Well today on the west side of the country, it was about 72 and nice.  But rain is on the way


----------



## H2H1 (Mar 25, 2008)

Re: weather up date

THAT real good Scooter just rub it in   we will out there in May and will absorb as much sun we can and bring it back to the east coast.   .So keep the rain send the sun shine our way. :laugh: BTY I like your dogs.


----------



## brodavid (Mar 25, 2008)

Re: weather up date

I can not pick on 730 this morning about how hot it is here, got to 33 last night, had to snuggle to keep warm, my old bones get chilled easy. did not even get to  4x4 today like I would. BUT  friday is supposed to be 78, ok a little picking, if I got to wash his rv, then I will pick the day.


----------



## H2H1 (Mar 25, 2008)

Re: weather up date

Bro Dave if Rod knew how warm it was in your neighborhood he would close up the shop and head your way :laugh: I know you have read how he like to lay in the sun  , you know if he lay in the sun to long and get real dark he wont be able to cast a shadow or which one real or the shadow :laugh:     :approve:


----------



## Guest (Mar 25, 2008)

Re: weather up date

:laugh:  :laugh:  :laugh:  :laugh:  :laugh:  :laugh:     :approve:  :approve:  :approve:  :approve:  :bleh:  :bleh:  :bleh:  :evil:  :blush:


----------



## raskal (Mar 26, 2008)

Re: weather up date

Had to wear socks for the seventh time since last November this morning in FL ... terrible!


----------



## utmtman (Mar 26, 2008)

Re: weather up date

Not really warm here in utah but the snow is all melted and temps are staying in the 50-60 range during the day.


----------



## DARLING (Mar 26, 2008)

Re: weather up date

Weather MAn said that this is the last cold spell but then he said that last week,  the week before, and the week before.

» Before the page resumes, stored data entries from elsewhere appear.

-- ==== Sys2Proof/Machine/Picker.lean ====
section
/-! DEFINITION. The picker (R254 to R256, R306): the words of a clk as decode delivers them (R33 to R42, R49), parks and
their ends (R412), readiness, and the choice of the groups that a core issues in a clk. -/

namespace Sys2Proof.Machine

/-! ### The words of a clk -/

/-- A word of a clk: its instruction, address and literal. -/
structure ClkWord where
  instr : Instr
  addr : Pc
  lit : Word32
deriving DecidableEq, Repr

/-- The words that issue together in a clk, the word control passes to, whether a run goes on there (R34), and the first
illegal word, if decode rejects the clk (R49). -/
structure Clk where
  words : List ClkWord
  next : Pc
  more : Bool
  bad : Option Pc
deriving DecidableEq, Repr

/-- Whether two words of one clk may stand together: different pipes, and no register or predicate written back by both
(R34, R36). -/
def apart (x y : Shape) : Bool := (x.pipe != y.pipe || x.pipe == .none) && x.writes.all fun r => !decide (r ∈ y.writes)

/-- The words of the clk that begins at an address (R34, R39, R40, R49); ok is what the stream accepts, packet the number of the
packet in its run (R37). A rep begins a group of its own, and so ends a clk that reaches it. Of two words that may not stand in one clk
the later is the illegal one (log entry 71). -/
def fetchFrom (code : List Word32) (ok : Instr → Bool) (packet : Nat) : Nat → List ClkWord → Pc → Clk
  | 0, acc, p => { words := acc, next := p, more := false, bad := none }
  | n + 1, acc, p =>
    let reject : Clk := { words := acc, next := p, more := false, bad := some p }
    match code[p.word.toNat]? with
    | none => reject
    | some x =>
      match decodeWord x with
      | .error _ => reject
      | .ok i =>
        let sh := shape i
        let slot := p.word.toNat % 3
        let lit := code[p.word.toNat + 1]?
        let after := p.plus (if sh.literal then 2 else 1)
        if !ok i || (sh.literal && (decide (slot = 2) || lit.isNone)) || !(acc.all fun y => apart sh (shape y.instr)) then reject
        else if sh.pipe == .none && acc != [] then { words := acc, next := p, more := false, bad := none }
        else
          let acc := acc ++ [{ instr := i, addr := p, lit := if sh.literal then lit.getD 0 else 0 }]
          if !sh.chain then { words := acc, next := after, more := false, bad := none }
          else if after.word.toNat % 3 = 0 then
            if packet ≥ 8 then reject else { words := acc, next := after, more := true, bad := none }
          else fetchFrom code ok packet n acc after

/-- The clk of packet number n of a run (R37). -/
def clkAt (code : List Word32) (ok : Instr → Bool) (packet : Nat) (p : Pc) : Clk := fetchFrom code ok packet 3 [] p

/-- Whether a group that begins at an address holds threads of one crew only (R83): some word of it does, filler words reached
through a chain apart. -/
def oneCrew (code : List Word32) (ok : Instr → Bool) : Nat → Nat → Pc → Bool
  | 0, _, _ => false
  | n + 1, packet, p =>
    let k := clkAt code ok packet p
    k.words.any (fun x => (shape x.instr).pipe == .none
      || ((shape x.instr).crew && code[x.addr.word.toNat]? != some filler))
      || (k.more && oneCrew code ok n (packet + 1) k.next)

/-- What the vector stream of a workgroup accepts. -/
def State.accepts (s : State) (w : Wg) (i : Instr) : Bool := legal s.features false w.nregs i
/-- What a starter stream accepts. -/
def State.starterAccepts (s : State) (i : Instr) : Bool := legal s.features true 0 i

/-! ### rep (R41, R42, R100 to R103) -/

/-- Majors whose B field is a source selector (R26, R43). -/
def selectsB (op : Nat) : Bool :=
  (decide (0x01 ≤ op) && decide (op ≤ 0x0F)) || op = 0x13 || (decide (0x18 ≤ op) && decide (op ≤ 0x2E))
    || (decide (0x30 ≤ op) && decide (op ≤ 0x34)) || (decide (0x38 ≤ op) && decide (op ≤ 0x3B)) || op = 0x3F
    || (decide (0x52 ≤ op) && decide (op ≤ 0x59)) || op = 0x5B || op = 0x5C || op = 0x64 || op = 0x65
    || (decide (0x70 ≤ op) && decide (op ≤ 0x73)) || op = 0x76 || op = 0x77 || op = 0x79 || op = 0x7E

/-- The highest value of D of a word's class, and its value now (R27). -/
def dRange (x : Word32) (sh : Shape) : Nat × Nat :=
  match sh.dst with
  | r :: _ =>
    if r ≥ 160 then ((fld x 14 3).toNat, 6) else if r ≥ 128 then ((fld x 14 6).toNat, 15)
    else if r ≥ 64 then ((fld x 14 5).toNat, 31) else ((fld x 14 6).toNat, 63)
  | [] => ((fld x 14 6).toNat, 63)

/-- Whether a selector field may be stepped by a number in all: it names a register, and its last value one of the same bank
(R42). -/
def selSteps (a by_ : Nat) : Bool := (decide (a < 64) && decide (a + by_ < 64)) || (decide (64 ≤ a) && decide (a < 96) && decide (a + by_ < 96))

/-- A word with its stepped fields increased (R42). -/
def stepWord (x : Word32) (sd sa sb : Bool) (by_ : Nat) : Word32 :=
  x + BitVec.ofNat 32 ((if sd then by_ * 2 ^ 14 else 0) + (if sa then by_ * 2 ^ 7 else 0) + (if sb then by_ else 0))

/-- STRIDE as a number (R41). -/
def strideOf (t : Nat) : Nat := 2 ^ t

/-- Whether rep may have a word as its target (R42). -/
def repTarget (i : Instr) (op : Nat) : Bool :=
  let sh := shape i
  !sh.chain && !sh.control && sh.pipe != .none && !(decide (0x48 ≤ op) && decide (op ≤ 0x50)) && op ≠ 0x7F

/-- The checks of R42 on a rep word at an address, with the fields that are in force. A stepped field is one that names a
register: an immediate or a modifier has no bank to step in (DEDUCED, log entry 29). -/
def repOk (code : List Word32) (ok : Instr → Bool) (p : Pc) (ctl : Word32) : Bool :=
  let slot := p.word.toNat % 3
  let count := (ctl.extractLsb' 6 6).toNat
  let last := count * strideOf (ctl.extractLsb' 15 2).toNat
  let sd := ctl.getLsbD 12
  let sa := ctl.getLsbD 13
  let sb := ctl.getLsbD 14
  match code[p.word.toNat + 1]? with
  | none => false
  | some x =>
    match decodeWord x with
    | .error _ => false
    | .ok i =>
      let op := (fld x 24 7).toNat
      let d := dRange x (shape i)
      slot ≠ 2 && ok i && repTarget i op && !((shape i).literal && (slot ≠ 0 || (code[p.word.toNat + 2]?).isNone))
        && (!sd || decide (d.1 + last ≤ d.2)) && (!sa || (op ≠ 0x11 && op ≠ 0x7C && op ≠ 0x7D && selSteps (fld x 7 7).toNat last))
        && (!sb || (selectsB op && selSteps (fld x 0 7).toNat last))
        && (List.range (count + 1)).all fun k =>
          match decodeWord (stepWord x sd sa sb (k * strideOf (ctl.extractLsb' 15 2).toNat)) with
          | .ok j => ok j
          | .error _ => false

/-- The word that the repeat of a number issues, with its literal; none where there is no target. -/
def repeatWord (code : List Word32) (p : Pc) (ctl : Word32) : Option ClkWord :=
  match code[p.word.toNat + 1]? with
  | none => none
  | some x =>
    let by_ := (ctl.extractLsb' 0 6).toNat * strideOf (ctl.extractLsb' 15 2).toNat
    match decodeWord (stepWord x (ctl.getLsbD 12) (ctl.getLsbD 13) (ctl.getLsbD 14) by_) with
    | .ok i => some { instr := i, addr := p, lit := (code[p.word.toNat + 2]?).getD 0 }
    | .error _ => none

/-! ### Parks (R412) -/

/-- Whether results of a workgroup have been written. -/
def Wg.pendsOver (w : Wg) (ids : List Nat) : Bool := !(w.pend.any fun p => decide (p.id ∈ ids))

/-- Whether an operation that a parked word keeps lets it issue again: it has failed, its translation or its time is over, or it is
gone. -/
def State.opSettled (s : State) (op : Nat) : Bool :=
  match s.op? op with
  | some o => (o.fail.isSome && decide (o.phase ≠ 2)) || decide (o.phase = 3) || decide (o.phase = 4)
  | none => true

/-- Whether what a parked thread waits for holds. -/
def State.parkOver (s : State) (w : Wg) (c t : Nat) : PCond → Bool
  | .members => w.xArrived c && decide (w.laneOf t ∈ w.members c)
  | .present lines => lines.all fun l => !decide (l.2 ∈ (s.core l.1).absent)
  | .woken _ _ => false
  | .settled crew n => match w.crew? crew with | some k => !(k.hreg n).open | none => true
  | .engineRoom => s.engineRoom w.core
  | .rxFlit n => (w.rxOf c n).queue != []
  | .txRoom n => decide ((w.txOf c n).unacked < 4)
  | .txClear n => (w.txOf c n).unacked = 0
  | .object off phase _ => let o := s.barObj w.core off; o.phase ≠ phase || o.ovr || !o.valid
  | .drained ops words pends upto =>
    ops.all (fun o => (s.op? o).isNone) && words.all (fun x => (s.word? x).isNone) && w.pendsOver pends
      && !(s.log w.core).outLeft upto
  | .opEnd op => s.opSettled op
  | .clear part ranges => !s.recordIn part ranges fun _ => true
  | .unpublished obj ranges =>
    match s.obj? obj with
    | some o => !(o.pubs.any fun e => (s.pubLive o e).any fun r => ranges.any fun x => x.1 ≤ r.gran * 32 && r.gran * 32 < x.1 + x.2)
    | none => true
  | .full pa => match s.obj? pa with | some o => o.full | none => true
  | .crewHere =>
    let here := fun (t : Nat) => match w.thread? t with | some x => x.wait == .parked .crewHere | none => false
    (w.live c).all here
      && (w.live c).all fun u => (w.thread? u).map (fun x => x.pc) = (w.thread? t).map (fun x => x.pc)
  | .checkpoint =>
    match (match w.thread? t with | some x => x.mark | none => none) with
    | some m => match s.op? m with | some o => o.phase = 1 && decide (o.since ≤ s.clk) | none => true
    | none => true
  | .episode id => match s.episodes.find? fun e => e.id = id with | some e => e.aborted | none => true
  | .flagsIn ops pends crews => ops.all (fun o => (s.op? o).isNone) && w.pendsOver pends && w.settledFor crews s.clk
  | .copyChannel => (List.range 8).any fun i => s.channelFree (coreQuad w.core * 8 + i)
  | .arrays mask mode upto => s.arraysReady (coreQuad w.core) mask mode upto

Tues nite it was 40, last nite it was 48. We are trying to push the warm weather north for you guys, but some how your cold weather keeps  being pushed down here.   :laugh:  :laugh: 

Darlin


----------



## diverdad (Mar 26, 2008)

Re: weather up date

Does anyone have any idea when this whole global warming thing is suppose to kick in.  We are planning our first weekend for the 18th and 19th of April and are hoping the snow is at least gone up here in Wisconsin.   :laugh:   At least we're not the only ones with the snow.  Enjoy.    

Scott


----------



## H2H1 (Mar 27, 2008)

Re: weather up date

hello Scott and welcome to the forum. I hate to rub it in but today is going to be 77 and tonight 54. this weekend we will be in the 80 . I say if you hate the cold and the snow move south, we need the tax $$$$$ :laugh:  :laugh:  :approve: just having a little fun here. Where are you and the family heading out to the 18? enjoy where ever you go.


----------



## diverdad (Mar 27, 2008)

Re: weather up date

Only going about 40 miles away so we aren't able to escape the cold weather.  Well, it will be a good chance to see if the furnace works or not.     Yeh, we are just getting into the whole camping thing so it still should be fun.  As far as moving south, well, we raise quite a few cattle so moving is out of the question.  I do envy hearing about temps in the 70's and 80's though.   I looked on the 15 day forecast and did see one day out on about the 9th of April that said 60.      Of course we all know how reliable a two week forecast is. hehehe

Scott


----------



## H2H1 (Mar 27, 2008)

Re: weather up date

now 60 not bad when you are in 20/30. I was raised on a farm, so I know in an out on moving and having to sell out. But you could as we did. lump sum sell  from house to stock everything went.  good luck on your camping and if you have any more questions don't hesitate to ask the forum, as I know since I have been a member there are some great guys that are very knowledge and will help you out.


----------



## DARLING (Mar 27, 2008)

Re: weather up date

Welcome Scott

AS for the global warmng thing,  I guess Gore has not been to Wisc 0r Minn in the winter :laugh:  :laugh: 

Hollis  
I told you that I was trying to push up the warmer weather for guys.   I guess Eating my spinach last nite helped.

Darlin


----------



## H2H1 (Mar 27, 2008)

Re: weather up date

well Darling you must have had a whole can, it was 77 today, but you also sending some rain this weekend my at home work day  , that ok we will get by, because it the grand daughter 3rd birthday and having a big party :laugh:  :laugh:  :laugh:


----------



## utmtman (Mar 28, 2008)

Re: weather up date

Well its supposed to be cloudy today and a bit rainy with snow flurries this weekend.


----------



## DARLING (Mar 28, 2008)

Re: weather up date

I did not say anything about rain, only warmer weather.

Darlin


----------



## DL Rupper (Mar 28, 2008)

Re: weather up date

Raining and cold (30's) in Dayton, Oh.  Unfortunately I'll be here 2 weeks waiting on truck body work


----------



## DARLING (Mar 28, 2008)

Re: weather up date

DL
Is the Ins co treating you right for damage to your truck?

Darlin


----------



## krautdog (Mar 31, 2008)

Re: weather up date

We actually hit 50 degrees here in Cleveland yesterday, took a trip to visit out camper-can't wait for opening day. I also had a chance to catch up on some LONG overdue yard work now that all of the snow has finally melted.

Cheers!


----------



## utmtman (Mar 31, 2008)

Re: weather up date

Got snow and ice over night last night.  Cold today and its now 36.


----------